Seventy nondiabetic adult kidney recipients were studied. Patients with continuous high plasma glucose levels, over 6.5 mg/dl of hemoglobin A1c, or requiring insulin and/or oral antidiabetic agents for more than 3 months after transplantation 6 months postoperatively were diagnosed as having PTDM. Twelve genomic polymorphisms were assessed.
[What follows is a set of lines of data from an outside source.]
-- ==== Sys2Proof/Laws/PerInstr.lean ====
section
/-! SUPPORT. The family `EncodedWord`, one lemma per constructor: the encoder's number fits the width it gives, and that
width is one of the formats' (R90; the 32-bit register-command word is the model's own, log 13). -/

namespace Sys2Proof.Laws.EncodedWord

/-- The word of an operation fits the width of its format. -/
def Statement (i : Instr) : Prop := (encode i).1 ∈ [64, 20, 40, 256, 112, 32] ∧ (encode i).2 < 2 ^ (encode i).1

theorem fits {n : Nat} (hn : n ∈ [64, 20, 40, 256, 112, 32]) (w : BitVec n) :
    (n, w.toNat).1 ∈ [64, 20, 40, 256, 112, 32] ∧ (n, w.toNat).2 < 2 ^ (n, w.toNat).1 := ⟨hn, w.isLt⟩

theorem rds0A (a : Word) (b : BitVec 11) (c d : Word) : Statement (.rds0A a b c d) := fits (by decide) _

theorem rds0B (a : Word) (b : BitVec 11) (c d : Word) : Statement (.rds0B a b c d) := fits (by decide) _

theorem rds1A (a : Word) (b : BitVec 11) (c d : Word) : Statement (.rds1A a b c d) := fits (by decide) _

theorem rds1B (a : Word) (b : BitVec 11) (c d : Word) : Statement (.rds1B a b c d) := fits (by decide) _

theorem rds2A (a : Word) (b : BitVec 11) (c d : Word) : Statement (.rds2A a b c d) := fits (by decide) _

theorem rds2B (a : Word) (b : BitVec 11) (c d : Word) : Statement (.rds2B a b c d) := fits (by decide) _

theorem rds3A (a : Word) (b : BitVec 11) (c d : Word) : Statement (.rds3A a b c d) := fits (by decide) _

theorem rds3B (a : Word) (b : BitVec 11) (c d : Word) : Statement (.rds3B a b c d) := fits (by decide) _

theorem rds4A (a : Word) (b : BitVec 11) (c d : Word) : Statement (.rds4A a b c d) := fits (by decide) _

theorem rds4B (a : Word) (b : BitVec 11) (c d : Word) : Statement (.rds4B a b c d) := fits (by decide) _

theorem rds5A (a : Word) (b : BitVec 11) (c d : Word) : Statement (.rds5A a b c d) := fits (by decide) _

theorem rds5B (a : Word) (b : BitVec 11) (c d : Word) : Statement (.rds5B a b c d) := fits (by decide) _

theorem rds6A (a : Word) (b : BitVec 11) (c d : Word) : Statement (.rds6A a b c d) := fits (by decide) _

theorem rds6B (a : Word) (b : BitVec 11) (c d : Word) : Statement (.rds6B a b c d) := fits (by decide) _

theorem rds7A (a : Word) (b : BitVec 11) (c d : Word) : Statement (.rds7A a b c d) := fits (by decide) _

theorem rds7B (a : Word) (b : BitVec 11) (c d : Word) : Statement (.rds7B a b c d) := fits (by decide) _

theorem rds8A (a : Word) (b : BitVec 11) (c d : Word) : Statement (.rds8A a b c d) := fits (by decide) _

theorem rds8B (a : Word) (b : BitVec 11) (c d : Word) : Statement (.rds8B a b c d) := fits (by decide) _

theorem rds9A (a : Word) (b : BitVec 11) (c d : Word) : Statement (.rds9A a b c d) := fits (by decide) _

theorem rds9B (a : Word) (b : BitVec 11) (c d : Word) : Statement (.rds9B a b c d) := fits (by decide) _

theorem rds10A (a : Word) (b : BitVec 11) (c d : Word) : Statement (.rds10A a b c d) := fits (by decide) _

theorem rds10B (a : Word) (b : BitVec 11) (c d : Word) : Statement (.rds10B a b c d) := fits (by decide) _

theorem rds11A (a : Word) (b : BitVec 11) (c d : Word) : Statement (.rds11A a b c d) := fits (by decide) _

theorem rds11B (a : Word) (b : BitVec 11) (c d : Word) : Statement (.rds11B a b c d) := fits (by decide) _

theorem rds12A (a : Word) (b : BitVec 11) (c d : Word) : Statement (.rds12A a b c d) := fits (by decide) _

theorem rds12B (a : Word) (b : BitVec 11) (c d : Word) : Statement (.rds12B a b c d) := fits (by decide) _

theorem rds13A (a : Word) (b : BitVec 11) (c d : Word) : Statement (.rds13A a b c d) := fits (by decide) _

theorem rds13B (a : Word) (b : BitVec 11) (c d : Word) : Statement (.rds13B a b c d) := fits (by decide) _

theorem rds14A (a : Word) (b : BitVec 11) (c d : Word) : Statement (.rds14A a b c d) := fits (by decide) _

theorem rds14B (a : Word) (b : BitVec 11) (c d : Word) : Statement (.rds14B a b c d) := fits (by decide) _

theorem rds15A (a : Word) (b : BitVec 11) (c d : Word) : Statement (.rds15A a b c d) := fits (by decide) _

theorem rds15B (a : Word) (b : BitVec 11) (c d : Word) : Statement (.rds15B a b c d) := fits (by decide) _

theorem powerOn (arg : Word) : Statement (.powerOn arg) := fits (by decide) _

theorem powerOff (arg : Word) : Statement (.powerOff arg) := fits (by decide) _

theorem seek (arg : Word) : Statement (.seek arg) := fits (by decide) _

theorem tune (arg : Word) : Statement (.tune arg) := fits (by decide) _

theorem setVolume (arg : Word) : Statement (.setVolume arg) := fits (by decide) _

theorem getInfo (arg : Word) : Statement (.getInfo arg) := fits (by decide) _

theorem dispose (arg : Word) : Statement (.dispose arg) := fits (by decide) _

theorem reserved0 (arg : Word) : Statement (.reserved0 arg) := fits (by decide) _

theorem reserved8 (arg : Word) : Statement (.reserved8 arg) := fits (by decide) _

theorem reserved9 (arg : Word) : Statement (.reserved9 arg) := fits (by decide) _

theorem reservedA (arg : Word) : Statement (.reservedA arg) := fits (by decide) _

theorem reservedB (arg : Word) : Statement (.reservedB arg) := fits (by decide) _

theorem reservedC (arg : Word) : Statement (.reservedC arg) := fits (by decide) _

theorem reservedD (arg : Word) : Statement (.reservedD arg) := fits (by decide) _

theorem reservedE (arg : Word) : Statement (.reservedE arg) := fits (by decide) _

theorem reservedF (arg : Word) : Statement (.reservedF arg) := fits (by decide) _

theorem resp (op : BitVec 4) (code : BitVec 3) (found : BitVec 1) (info0 info1 : Word) : Statement (.resp op code found info0 info1) := fits (by decide) _

theorem busrd (frame : BitVec 256) : Statement (.busrd frame) := fits (by decide) _

theorem buswr (frame : BitVec 112) : Statement (.buswr frame) := fits (by decide) _

theorem oscOn : Statement .oscOn := fits (by decide) _

theorem enableCfg : Statement .enableCfg := fits (by decide) _

theorem powerDown : Statement .powerDown := fits (by decide) _

theorem seekStart (dir : Bool) : Statement (.seekStart dir) := fits (by decide) _

theorem tuneStart (f : Word) : Statement (.tuneStart f) := fits (by decide) _

theorem seekStop : Statement .seekStop := fits (by decide) _

theorem tuneStop : Statement .tuneStop := fits (by decide) _

theorem setVol (v : Word) : Statement (.setVol v) := fits (by decide) _

end Sys2Proof.Laws.EncodedWord
end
Six months after transplantation, 10 recipients (14.3%) developed PTDM. Positive risk factors were age (P=0.019) and body mass index (P=0.038). There were no significant differences in acute rejection rate, total steroid doses, tacrolimus pharmacokinetics or its related to genetic polymorphisms between the two groups. The frequency of PTDM was significantly higher in patients with the vitamin D receptor (VDR) TaqI t allele than in those with the TT genotype (P=0.013). On multivariate analysis, age over 50 years (odds ratio 9.28, P=0.003) and the presence of the VDR TaqI t allele (odds ratio 7.05, P=0.048) were correlated with the development of PTDM.


The incidence of PTDM was 14.3% in our cohort. Age over 50 years was a risk factor. The presence of the VDR TaqI t allele may also be a risk factor for PTDM, suggesting that genotyping of diabetes-related polymorphisms is a possible method of predicting a patient's risk for developing PTDM and would be a valuable asset in selecting appropriate immunosuppressive regimens for individuals.